November 16, 2005
China Confirms Three Cases of Bird Flu in Humans
By KEITH BRADSHER and ELISABETH ROSENTHAL
BEIJING, Nov. 16 - China's Ministry of Health today confirmed three human cases of bird flu, including two in central China's Hunan Province and one in east China's Anhui Province. The announcement, which provided no further details, was posted on the Web site of Xinhua, the official news agency, a day after China's Agriculture Ministry said that it would inject all of the nation's 5.2 billion chickens, geese and ducks with a vaccine against bird flu.
That campaign, disclosed by the official New China News Agency, would be the largest single vaccination effort ever for any species, according to the United Nations Food and Agriculture Organization in Rome. It promises to be logistically complicated, not least because it entails chasing and catching billions of free-range birds. The Agriculture Ministry did not provide a timetable.
Dr. Qi Xiaoqiu, the director general of the department for disease prevention and control at China's Health Ministry, said at a news conference on Tuesday that it was "highly probable" that a boy and a girl who suffered high fevers last month - the girl died - had been the country's first human cases of bird flu. Prime Minister Wen Jiabao warned last week that China faces a "very serious situation" as it seeks to control the virus.

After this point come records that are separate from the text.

-- ==== Sys2Proof/Proofs/Imaging.lean ====
section
/-!
PROOFS. Images begun and ended (R113 to R116, R124, R125): where they go, what they take, and their read-back.
-/

-- Proofs in the order of the text: those that elaborate default tactic arguments at once wait for each other.
set_option Elab.async false

namespace Sys2Proof.Machine

variable {s t u : State}

/-! ### Sectors (R110, R124) -/

theorem find?_eq_some_of_keys {α : Type} {key : α → Nat} {l : List α} (h : l.Pairwise fun a b => key a < key b)
    (f : α → Bool) (a : α) : l.find? f = some a ↔ a ∈ l ∧ f a = true ∧ ∀ b ∈ l, key b < key a → f b = false := by
  induction l with
  | nil => simp
  | cons x l ih =>
    obtain ⟨hx, hl⟩ := List.pairwise_cons.mp h
    rw [List.find?_cons]
    cases hf : f x with
    | true =>
      simp only [Option.some.injEq]
      constructor
      · rintro rfl
        refine ⟨List.mem_cons_self, hf, fun b hb hlt => ?_⟩
        rcases List.mem_cons.mp hb with rfl | hb
        · omega
        · have := hx b hb
          omega
      · rintro ⟨ha, -, hmin⟩
        rcases List.mem_cons.mp ha with rfl | ha
        · rfl
        · have := hmin x List.mem_cons_self (hx a ha)
          rw [hf] at this
          cases this
    | false =>
      rw [ih hl]
      constructor
      · rintro ⟨ha, hfa, hmin⟩
        refine ⟨List.mem_cons_of_mem x ha, hfa, fun b hb hlt => ?_⟩
        rcases List.mem_cons.mp hb with rfl | hb
        · exact hf
        · exact hmin b hb hlt
      · rintro ⟨ha, hfa, hmin⟩
        rcases List.mem_cons.mp ha with rfl | ha
        · rw [hf] at hfa; cases hfa
        · exact ⟨ha, hfa, fun b hb => hmin b (List.mem_cons_of_mem x hb)⟩

/-- A sector's place in the order of R124. -/
def sectorPlace (last : Option (Fin 16)) (k : Fin 16) : Nat :=
  match last with
  | some o => (k.val + 15 - o.val) % 16
  | none => k.val

theorem sectorsAfter_sorted (last : Option (Fin 16)) :
    (sectorsAfter last).Pairwise fun a b => sectorPlace last a < sectorPlace last b := by
  revert last
  decide

theorem mem_sectorsAfter (last : Option (Fin 16)) (k : Fin 16) : k ∈ sectorsAfter last := by
  revert last k
  decide

theorem State.nextErased_eq_some (s : State) (k : Fin 16) : s.nextErased = some k ↔
    s.store.sectors[k].state = .erased ∧ ∀ j : Fin 16, s.store.sectors[j].state = .erased →
      sectorPlace s.store.lastOpen k ≤ sectorPlace s.store.lastOpen j := by
  rw [State.nextErased, find?_eq_some_of_keys (sectorsAfter_sorted _)]
  simp only [mem_sectorsAfter, true_and, forall_const, decide_eq_true_eq, decide_eq_false_iff_not]
  refine and_congr_right fun _ => forall_congr' fun j => ?_
  constructor
  · exact fun h hj => Nat.le_of_not_lt fun hlt => h hlt hj
  · exact fun h hlt hj => absurd (h hj) (by omega)

theorem State.openSector_eq_some (s : State) (k : Fin 16) : s.openSector = some k ↔
    s.store.sectors[k].state = .opened ∧ ∀ j : Fin 16, j < k → s.store.sectors[j].state ≠ .opened := by
  rw [State.openSector, find?_eq_some_of_sorted (List.pairwise_lt_finRange 16)]
  simp [List.mem_finRange]

theorem State.mayOpen_iff (s : State) (pressing : Bool) : s.mayOpen pressing = true ↔
    2 ≤ s.sectorCount .erased ∨ (pressing = true ∧ 1 ≤ s.sectorCount .erased) := by
  simp [State.mayOpen]

theorem State.nextErased_isSome (h : 0 < s.sectorCount .erased) : ∃ k, s.nextErased = some k := by
  obtain ⟨k, hk⟩ := (s.sectorCount_pos .erased).mp h
  cases hx : s.nextErased with
  | some j => exact ⟨j, rfl⟩
  | none =>
    rw [State.nextErased, List.find?_eq_none] at hx
    exact absurd (decide_eq_true hk) (hx k (mem_sectorsAfter _ k))

/-- Whether sectors stand in a state, where one of them has changed and stood and stands in another. -/
theorem sector_state_of_set {k : Fin 16} {c : Sector} {st : SectorState}
    (ht : t.store.sectors = s.store.sectors.set k c) (h : s.store.sectors[k].state ≠ st) (h' : c.state ≠ st) (j : Fin 16) :
    t.store.sectors[j].state = st ↔ s.store.sectors[j].state = st := by
  rw [ht]
  simp only [Fin.getElem_fin, Vector.getElem_set]
  by_cases hj : k.val = j.val
  · have : k = j := Fin.ext hj
    subst this
    simp only [if_true]
    exact iff_of_false h' h
  · rw [if_neg hj]

/-- A sector that changes its state counts under the new one, and under no third (R111). -/
theorem sectorCount_of_set {k : Fin 16} {c : Sector} {st : SectorState} (ht : t.store.sectors = s.store.sectors.set k c)
    (h : s.store.sectors[k].state ≠ st) (h' : c.state ≠ st) : t.sectorCount st = s.sectorCount st := by
  rw [State.sectorCount_eq, State.sectorCount_eq]
  congr 2
  funext j
  exact decide_eq_decide.mpr (sector_state_of_set ht h h' j)

/-- The sector that is opened next is the same where no ERASED one has changed (R124). -/
theorem nextErased_of_set {k : Fin 16} {c : Sector} (ht : t.store.sectors = s.store.sectors.set k c)
    (hl : t.store.lastOpen = s.store.lastOpen) (h : s.store.sectors[k].state ≠ .erased) (h' : c.state ≠ .erased) :
    t.nextErased = s.nextErased := by
  rw [State.nextErased, State.nextErased, hl]
  congr 1
  funext j
  exact decide_eq_decide.mpr (sector_state_of_set ht h h' j)

/-! ### Room for an image (R113, R124) -/

/-- The OPEN sector becomes FULL, where one is OPEN, when an image does not fit there. -/
def State.openFilled (s : State) : State :=
  match s.openSector with
  | some k => s.setSector k { s.store.sectors[k] with state := .full }
  | none => s

theorem State.openFilled_effect : Effect [.sectors] [] s s.openFilled := by
  unfold State.openFilled
  split
  · exact s.setSector_effect _ _
  · exact Effect.refl s

theorem State.openFilled_some {o : Fin 16} (h : s.openSector = some o) :
    s.openFilled = s.setSector o { s.store.sectors[o] with state := .full } := by
  rw [State.openFilled, h]

theorem State.openFilled_none (h : s.openSector = none) : s.openFilled = s := by
  rw [State.openFilled, h]

theorem State.openFilled_sectorCount (st : SectorState) (h : st ≠ .opened) (h' : st ≠ .full) :
    s.openFilled.sectorCount st = s.sectorCount st := by
  cases ho : s.openSector with
  | none => rw [State.openFilled_none ho]
  | some o =>
    rw [State.openFilled_some ho]
    exact sectorCount_of_set rfl (by rw [((s.openSector_eq_some o).mp ho).1]; exact h.symm) h'.symm

theorem State.openFilled_nextErased : s.openFilled.nextErased = s.nextErased := by
  cases ho : s.openSector with
  | none => rw [State.openFilled_none ho]
  | some o =>
    rw [State.openFilled_some ho]
    exact nextErased_of_set rfl rfl (by rw [((s.openSector_eq_some o).mp ho).1]; nofun) nofun

theorem State.openFilled_mayOpen (pressing : Bool) : s.openFilled.mayOpen pressing = s.mayOpen pressing := by
  have := s.openFilled_sectorCount .erased (by decide) (by decide)
  rw [State.mayOpen, State.mayOpen, this]

theorem State.findRoom_fits {k : Fin 16} {n : Nat} (pressing : Bool) (h : s.openSector = some k)
    (hn : s.store.sectors[k].used + n ≤ 255) : s.findRoom n pressing = (s, some k) := by
  simp only [State.findRoom, h]
  rw [if_pos (by simpa [Config.retireLine] using hn)]

theorem State.findRoom_new {n : Nat} (pressing : Bool)
    (hn : ∀ o, s.openSector = some o → 255 < s.store.sectors[o].used + n) :
    s.findRoom n pressing = s.openFilled.openNew pressing := by
  cases h : s.openSector with
  | some k =>
    have full : ¬s.store.sectors[k].used + n ≤ Config.retireLine := Nat.not_le.mpr (hn k h)
    rw [State.openFilled_some h]
    simp only [State.findRoom, h]
    rw [if_neg full]
  | none =>
    rw [State.openFilled_none h]
    simp only [State.findRoom, h]

theorem State.openNew_opens {k : Fin 16} {pressing : Bool} (h : s.mayOpen pressing = true) (hk : s.nextErased = some k) :
    s.openNew pressing = (s.openAt k, some k) := by
  rw [State.openNew, if_pos h, hk]

theorem State.openNew_fails {pressing : Bool} (h : s.sectorCount .erased = 0)
    (hp : pressing = true ∨ s.sectorCount .full = 0) : s.openNew pressing = (s.failStore, none) := by
  rw [State.openNew, if_neg, if_pos ⟨h, hp⟩]
  rw [s.mayOpen_iff]
  omega

theorem State.openNew_waits {pressing : Bool} (h : ¬s.mayOpen pressing = true)
    (hp : ¬(s.sectorCount .erased = 0 ∧ (pressing = true ∨ s.sectorCount .full = 0))) :
    s.openNew pressing = (s, none) := by
  rw [State.openNew, if_neg h, if_neg hp]

/-! ### An image begun (R114, R116) -/

/-- The image of a job that is begun in sector `k`. -/
def State.imageOf (s : State) (j : Job) (c : JobClass) (k : Fin 16) : ImageProgram :=
  { sector := k, line := s.store.sectors[k].used,
    bytes := imageBytes (jobKind j) s.store.nextSeq s.ride.number (s.jobBody j), redo := jobRedo j c,
    pressing := decide (c ≠ .ordinary), reports := jobReports j c }

/-- The state in which a job's image has taken its number and stands to be programmed in sector `k`. -/
def State.numbered (j : Job) (c : JobClass) (k : Fin 16) (s : State) : State :=
  { s with store := { s.store with
    sectors := s.store.sectors.set k { s.store.sectors[k] with
      firstSeq := some (s.store.sectors[k].firstSeq.getD s.store.nextSeq) },
    nextSeq := s.store.nextSeq + 1, program := some (.image (s.imageOf j c k)) } }

theorem State.beginImage_exhausted (j : Job) (c : JobClass) (h : 0xFFFFFFFF < s.store.nextSeq) :
    s.beginImage j c = s.failStore := by
  rw [State.beginImage, if_pos (by simpa [Config.maxSequence] using h)]

theorem State.beginImage_placed {k : Fin 16} (j : Job) (c : JobClass) (h : s.store.nextSeq ≤ 0xFFFFFFFF)
    (hr : s.findRoom (imageLines (jobKind j)) (decide (c ≠ .ordinary)) = (u, some k)) :
    s.beginImage j c = (u.numbered j c k).clearMarks j c := by
  rw [State.beginImage, if_neg (by simpa [Config.maxSequence] using h), hr]
  rfl

theorem State.beginImage_unplaced (j : Job) (c : JobClass) (h : s.store.nextSeq ≤ 0xFFFFFFFF)
    (hr : s.findRoom (imageLines (jobKind j)) (decide (c ≠ .ordinary)) = (u, none)) : s.beginImage j c = u := by
  rw [State.beginImage, if_neg (by simpa [Config.maxSequence] using h), hr]

/-- The marks that an image's begin clears (R116). -/
theorem State.clearMarks_spec (j : Job) (c : JobClass) : let t := s.clearMarks j c
    t.store.program = s.store.program ∧ t.store.nextSeq = s.store.nextSeq ∧ t.store.sectors = s.store.sectors ∧
      t.store.lastOpen = s.store.lastOpen ∧
      (j = .ride → t.store.rideMark = false) ∧ (j = .qualifier → t.store.qualMark = false) ∧
      (∀ it, j = .log it → c = .urgent → t.store.logQueue = s.store.logQueue.tail) ∧
      (∀ e r, j = .record e r →
        t.records = s.records.set e (some { r with dirty := false, urgent := false, persisted := true })) ∧
      t.quals = s.quals ∧ t.frames = s.frames ∧ t.slots = s.slots ∧ t.ride = s.ride ∧ t.ram = s.ram ∧ t.exec = s.exec ∧
      t.flash = s.flash ∧ (s.pub.dirty = true → t.pub.dirty = true) := by
  have he := s.clearMarks_effect j c
  refine ⟨he.program, he.sectors.2.2.1, he.sectors.1, he.sectors.2.1, ?_, ?_, fun it h hc => ?_, fun e r h => ?_, he.quals,
    he.frames, he.slots, he.ride, he.ram, he.exec, he.flash, he.keeps .view (by decide)⟩
  · rintro rfl; rfl
  · rintro rfl; rfl
  · subst h hc; rfl
  · subst h; simp [State.clearMarks]

theorem State.writerReady_of_nextImage {x : Job × JobClass} (h : s.nextImage = some x) : s.writerReady = true := by
  by_contra hn
  rw [State.nextImage, if_neg hn] at h
  cases h

/-- What an image's begin in sector `k` takes, `u` the state in which it has its room (R114, R116). -/
theorem State.numbered_begun {k : Fin 16} (j : Job) (c : JobClass) (he : Effect [.sectors, .dirty] [] s u)
    (hseq : u.store.nextSeq = s.store.nextSeq) : let t := (u.numbered j c k).clearMarks j c
    t.store.program = some (.image {
      sector := k, line := u.store.sectors[k].used,
      bytes := imageBytes (jobKind j) s.store.nextSeq s.ride.number (s.jobBody j),
      redo := jobRedo j c, pressing := decide (c ≠ .ordinary), reports := jobReports j c }) ∧
    t.store.nextSeq = s.store.nextSeq + 1 ∧
    (j = .ride → t.store.rideMark = false) ∧ (j = .qualifier → t.store.qualMark = false) ∧
    (∀ it, j = .log it → c = .urgent → t.store.logQueue = s.store.logQueue.tail) ∧
    (∀ e r, j = .record e r →
      t.records = s.records.set e (some { r with dirty := false, urgent := false, persisted := true })) ∧
    t.quals = s.quals ∧ t.frames = s.frames ∧ t.slots = s.slots ∧ t.ride = s.ride ∧ t.ram = s.ram ∧ t.exec = s.exec ∧
    t.flash = s.flash := by
  obtain ⟨h1, h2, -, -, h5, h6, h7, h8, h9, h10, h11, h12, h13, h14, h15, -⟩ := (u.numbered j c k).clearMarks_spec j c
  have body : u.jobBody j = s.jobBody j := by
    cases j with
    | ride => rfl
    | qualifier => rw [State.jobBody, he.quals, State.jobBody]
    | record e r => rw [State.jobBody, he.frames, State.jobBody]
    | log it => rfl
  refine ⟨h1.trans ?_, ?_, h5, h6, fun it hj hc => (h7 it hj hc).trans ?_, fun e r hj => (h8 e r hj).trans ?_,
    h9.trans he.quals, h10.trans he.frames, h11.trans he.slots, h12.trans he.ride, h13.trans he.ram, h14.trans he.exec,
    h15.trans he.flash⟩
  · show some (Program.image (u.imageOf j c k)) = _
    rw [State.imageOf, body, hseq, he.ride]
  · rw [h2, ← hseq]
    rfl
  · show u.store.logQueue.tail = _
    rw [he.logQueue]
  · show u.records.set e _ = _
    rw [he.records]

At any one time, China has about 4 billion chickens and 1.2 billion ducks and geese, but even those numbers understate the size of the vaccination task. The country consumes about 14 billion domestically grown chickens, ducks and geese every year.
Dr. Qi said that three-fifths of the poultry in China was kept by families, who let the birds and other domesticated animals wander around the neighborhood and the yard and often through the house. Constant close contact between animals and people is worrisome because birds and pigs can carry the H5N1 bird flu virus and may transmit it to people.